# Hide hinge > cutter



## DominikPierog (Jul 5, 2010)

Hi.

I Can't found cutters for hidden hinge holes >>> check attachment. Its for small box .

Cuter heat should looks that









I need blade diameter 40-50mm and thickness 0,5 mm.


----------



## istracpsboss (Sep 14, 2008)

Hi Dominik

I know what you want, although I'm not sure I'd use them in a router. I'm just trying to think of an EU source for you.
OK. Here is one: Chronos Ltd Engineering Tools
There is a better selection here:
MSC/JL Industrial Supply Co.

Cheers

Peter


----------



## Phil P (Jul 25, 2010)

Hi Dominick

Years back in the 60s and 70s these hinges were imported into the UK, for a while. At the time they required a special thin chisel to cut the slots which looked a bit like a trident

Regards

Phil


----------



## bobj3 (Jan 17, 2006)

Hi

Just one more way,They sale Dremel tools world wide, I use them to put in the type of hinges you are talking about, I have a full set and they work great and you get them for peanuts..plus you can used them in your router or your router table very easy.

see my uploads for some snapshots of them and others that I use but the Dremel blades work the best..


Amazon.com: 5 Pcs. High Speed Steel Saw Blade w/ 2 Mandrels: Home Improvement
Amazon.com: "Black" Circular Saw Blade Disc w/Arbor Wood Cutter for Dremel Tool: Home Improvement
Amazon.com: 3" Wood Cutting Saw Blade 48-Teeth 1/4" Arbor: Home Improvement
Amazon.com: Enkay 380-C 2" Wood Cutting Saw Blade with 1/8" Shank Mandrel: Home Improvement

http://www.rockler.com/search_results.cfm?srch=usr&filter=barb+hinges&submit.x=17&submit.y=9
========


----------



## vikingcraftsman (Mar 31, 2006)

I will agree with the dremel tool cutter. I have the blade that you use in a router. I used it in my table and was not satisfied with my ability to make tight fitting hinge holes.. Used my dremel hand held with the dimon cutter and they worked great. Use some epoxy glue to keep them tight.


----------



## bobj3 (Jan 17, 2006)

Hi John
You may want to step up to the bigger arbor, it' helps in the router table.

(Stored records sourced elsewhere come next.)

/-- Graft and correction globals (block 27). -/
def ents27 : List Entry := [
  ev 0x00 .u8 .ro 14 .any, -- Highest sub-index; R141, Table 5.11
  ev 0x01 .blob .wo 0 (.len 16 8192), -- Graft request; R141, Table 5.11
  ev 0x02 .u32 .ro 0x100000 .any, -- Tap budget; R141, Table 5.11
  ev 0x03 .u32 .ro 0x20000 .any, -- Taps committed; R141, Table 5.11
  ev 0x04 .u32 .ro 0xe0000 .any, -- Taps free; R141, Table 5.11
  ev 0x05 .u16 .ro 0 .any, -- Grafts running; R141, Table 5.11
  ev 0x06 .u16 .ro 0 .any, -- Grafts pending; R141, Table 5.11
  ev 0x07 .u32 .ro 0 .any, -- Grafts completed; R141, Table 5.11
  ev 0x08 .u32 .ro 0 .any, -- Grafts replaced; R141, Table 5.11
  ev 0x09 .u32 .ro 0 .any, -- Late Graft records; R141, Table 5.11
  ev 0x0A .u16 .ro 0 .any, -- Bulk cross-fades running; R141, Table 5.11
  ev 0x0B .u32 .ro 0 .any, -- Bulk starts deferred; R141, Table 5.11
  ev 0x0C .u32 .ro 0 .any, -- Hops processed; R141, Table 5.11
  ev 0x0D .u16 .ro 32 .any, -- Acceptance horizon; R141, Table 5.11
  ev 0x0E .u8 .w1c 0 (.mask 0xff)] -- Correction flags; R141, Table 5.11

/-- Graft request status (block 28). -/
def ents28 : List Entry := [
  ev 0x00 .u8 .ro 5 .any, -- Highest sub-index; R142, Table 5.13
  ev 0x01 .u16 .ro 0 .any, -- Records; R142, Table 5.13
  ev 0x02 .u16 .ro 0 .any, -- Late; R142, Table 5.13
  ev 0x03 .u8 .ro 0 .any, -- Status; R142, Table 5.13
  ev 0x04 .u16 .ro 65535 .any, -- First failing record; R142, Table 5.13
  ev 0x05 .media64 .ro 0 .any] -- Acceptance time; R142, Table 5.13

/-- Trellis globals (block 29). -/
def ents29 : List Entry := [
  ev 0x00 .u8 .ro 15 .any, -- Highest sub-index; R157, Table 6.8
  ev 0x01 .blob .wo 0 (.len 8 8192), -- Node write; R157, Table 6.8
  ev 0x02 .u8 .rws 255 (.natOr 0 7 0xFF), -- Bank load; R157, Table 6.8
  ev 0x03 .u8 .wo 0 (.nat 0 7), -- Bank capture; R157, Table 6.8
  ev 0x04 .u8 .wo 0 (.nat 0 7), -- Bank clear; R157, Table 6.8
  ev 0x05 .u8 .ro 255 .any, -- Last bank loaded; R157, Table 6.8
  ev 0x06 .media64 .ro 0 .any, -- Bank loaded at; R157, Table 6.8
  ev 0x07 .u32 .ro 0 .any, -- Ramps running; R157, Table 6.8
  ev 0x08 .u32 .ro 0 .any, -- Nodes in use; R157, Table 6.8
  ev 0x09 .u32 .ro 0 .any, -- Records applied; R157, Table 6.8
  ev 0x0A .u32 .ro 0 .any, -- Writes refused; R157, Table 6.8
  ev 0x0B .u32 .ro 0 .any, -- Sink saturations; R157, Table 6.8
  ev 0x0C .u8 .w1c 0 (.mask 0x7), -- Trellis flags; R157, Table 6.8
  ev 0x0D .u8 .rw 0 (.nat 0 255), -- Row select; R157, Table 6.8
  ev 0x0E .u8 .rw 255 (.natOr 0 7 0xFF), -- Row origin; R157, Table 6.8
  ev 0x0F .blob .ro 0 .any] -- Row; R157, Table 6.8

/-- Trellis sources (block 30). -/
def ents30 : List Entry := [
  ev 0x00 .u8 .ro 3 .any, -- Highest sub-index; R157, Table 6.9
  ep 0x01 .u32 .rw 0 .custom, -- Signal; R157, Table 6.9
  ep 0x02 .str .rw 0 (.len 0 32), -- Name; R157, Table 6.9
  ev 0x03 .u8 .ro 1 .any] -- Signal state; R157, Table 6.9

/-- Trellis sinks (block 31). -/
def ents31 : List Entry := [
  ev 0x00 .u8 .ro 4 .any, -- Highest sub-index; R157, Table 6.10
  ep 0x01 .str .rw 0 (.len 0 32), -- Name; R157, Table 6.10
  ev 0x02 .u16 .ro 0 .any, -- Nodes in use; R157, Table 6.10
  ev 0x03 .f32 .ro 0xc3100000 .any, -- Peak in last block; R157, Table 6.10
  ev 0x04 .u32 .ro 0 .any] -- Saturations; R157, Table 6.10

H5622 Slitting Saw Arbor Set

http://www.grizzly.com/products/Slitting-Saw-Arbor/G1438
http://www.grizzly.com/products/HSS-Slitting-Saws-2-x-1-16-x-1-2-28T/G9466

====



vikingcraftsman said:


> I will agree with the dremel tool cutter. I have the blade that you use in a router. I used it in my table and was not satisfied with my ability to make tight fitting hinge holes.. Used my dremel hand held with the dimon cutter and they worked great. Use some epoxy glue to keep them tight.


----------



## Phil P (Jul 25, 2010)

Hi Dominick

Don't Wolfcraft do a slotting saw like that? Alternatively there's also RDG who are on eBay but also have quite an extensive shop in this part of the world

Peter

UK supplier of Chronos is in Dunstable

Regards

Phil


----------



## DominikPierog (Jul 5, 2010)

Thanks
slitting saw is perfect 


Yes I use wolfcraft product photo. I bought one set but the thinnest blade have 1mm


----------



## stuartwatson (Jun 13, 2011)

not seen these guys anywhere i can get good look and useage info 
thanks 
stuart 
england


----------



## bobj3 (Jan 17, 2006)

Hi

Here's a PDF file that will help with them.

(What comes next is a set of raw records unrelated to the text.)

/-- Control state of chapter 15 beside its entries. -/
structure Control where
  hosts : List (Nat × HostSt)
  commit : Option Commit
  /-- Host SPI input buffer and outgoing queue (R407), oldest first, and ERROR. -/
  spiIn : List Bytes
  spiOut : List Bytes
  spiErr : Bool
  /-- A response that waits for a save, and the messages that wait behind it (R412). -/
  held : Option Held
  inbox : List (Source × Bytes)
  /-- The control processor is in reset and Yexel accepts nothing (R461). -/
  down : Bool
  /-- The model's own, within one command: the entries as they stood when watches last fired (R426). -/
  fired : Option (List (Nat × Nat))
  deriving DecidableEq, Repr

/-- Control at reset. -/
def Control.init : Control := ⟨[], none, [], [], false, none, [], false, none⟩

/-- A store image (R434, R435): the persistent values that differ from their reset values (the others are in the image
with their reset values), the live Trellis nodes, and the image's size in bytes. `empty` marks an image that holds no
records (R442). -/
structure Image where
  vals : List (Nat × Nat)
  blobs : List (Nat × Bytes)
  /-- Live Trellis nodes: 256 · j + i, gain, ramp attribute (R156). -/
  nodes : List (Nat × Nat × Bool)
  empty : Bool
  bytes : Nat
  deriving DecidableEq, Repr

/-- An image without records. -/
def Image.none_ : Image := ⟨[], [], [], true, 64⟩

/-- One Leaf as the MRAM holds it (R435, R438): whether its magic, format and CRC stand, its sequence, the media time of
its save, the firmware version of its writer, its image. -/
structure Leaf where
  valid : Bool
  seq : Nat
  savedAt : Nat
  version : Nat
  image : Image
  deriving DecidableEq, Repr

/-- A save under way (R436): target Leaf, image, media time at its start, whether it was rewritten once, the save that
is pending (true: of an image without records), host keys that this save carries (R420), and whether a response waits on
this save and on the pending one. -/
structure SaveRun where
  leaf : Nat
  image : Image
  at_ : Nat
  again : Bool
  next : Option Bool
  keys : List (Nat × Bytes)
  waits : Bool
  waitsNext : Bool
  deriving DecidableEq, Repr

/-- Store state of chapter 15. The Leaves are non-volatile. -/
structure Store where
  leaf0 : Leaf
  leaf1 : Leaf
  run : Option SaveRun
  /-- Key writes that wait for the next save (R420). -/
  keys : List (Nat × Bytes)
  /-- Counter at the last change of a persistent value not yet autosaved (R440). -/
  changed : Option Nat
  deriving DecidableEq, Repr

/-- The Leaves as delivered: nothing written. -/
def Store.init : Store := ⟨⟨false, 0, 0, 0, Image.none_⟩, ⟨false, 0, 0, 0, Image.none_⟩, none, [], none⟩

/-- A message in the trace FIFO: its type, and those of its bytes that have not been sent. -/
structure TraceMsg where
  type : Nat
  bytes : Bytes
  deriving DecidableEq, Repr

/-- An event with a trace message (Table 18.3): counter and media time of its cycle, type, whether the trace and the type were on
(R492), and the payload. -/
structure TraceEv where
  at_ : Nat
  media : Nat
  type : Nat
  on : Bool
  payload : Bytes
  deriving DecidableEq, Repr

/-- Trace port (R489 to R494): FIFO, counter up to which the port has sent its bytes, a message was dropped since the last one sent,
a synchronisation message is due first, counters at the last synchronisation message and snapshot, and the bytes of the second under
way. -/
structure Trace where
  /-- Messages in the FIFO, in the order of sending. -/
  fifo : List TraceMsg
  /-- Events whose cycle may still bring others, in the order of the commands that brought them (R492). -/
  wait : List TraceEv
  outAt : Nat
  lost : Bool
  resync : Bool
  syncAt : Nat
  snapAt : Nat
  secAt : Nat
  secBytes : Nat
  /-- The enable was written false and the FIFO still drains (R492). -/
  closing : Bool
  deriving DecidableEq, Repr

/-- Trace port at reset. -/
def Trace.init : Trace := ⟨[], [], 0, false, false, 0, 0, 0, 0, false⟩

/-- A serial frame on the pins of a port, from its active edge on (R167, R168). -/
structure SapFrame where
  /-- BCLK periods from the active edge to the first bit of slot 0 (Table 7.1). -/
  delay : Nat
  /-- SAPn_DOUT by BCLK period, slot 0 first, most significant bit first; none: high-Z. -/
  dout : List (Option Bool)
  /-- SAPn_FSYNC by BCLK period, and the rate of SAPn_BCLK in Hz, of a master; a slave drives neither: none and 0. -/
  fsync : List Bool
  bclk : Nat
  /-- Whether the launching edge of BCLK is the rising one. -/
  inverted : Bool
  deriving DecidableEq, Repr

Rockler - Search Results for 'barb hinges'
http://www.rockler.com/tech/RTD10000246AA.pdf

=========




stuartwatson said:


> not seen these guys anywhere i can get good look and useage info
> thanks
> stuart
> england


----------



## stuartwatson (Jun 13, 2011)

thanks buddy


----------



## stuartwatson (Jun 13, 2011)

thanks bud


----------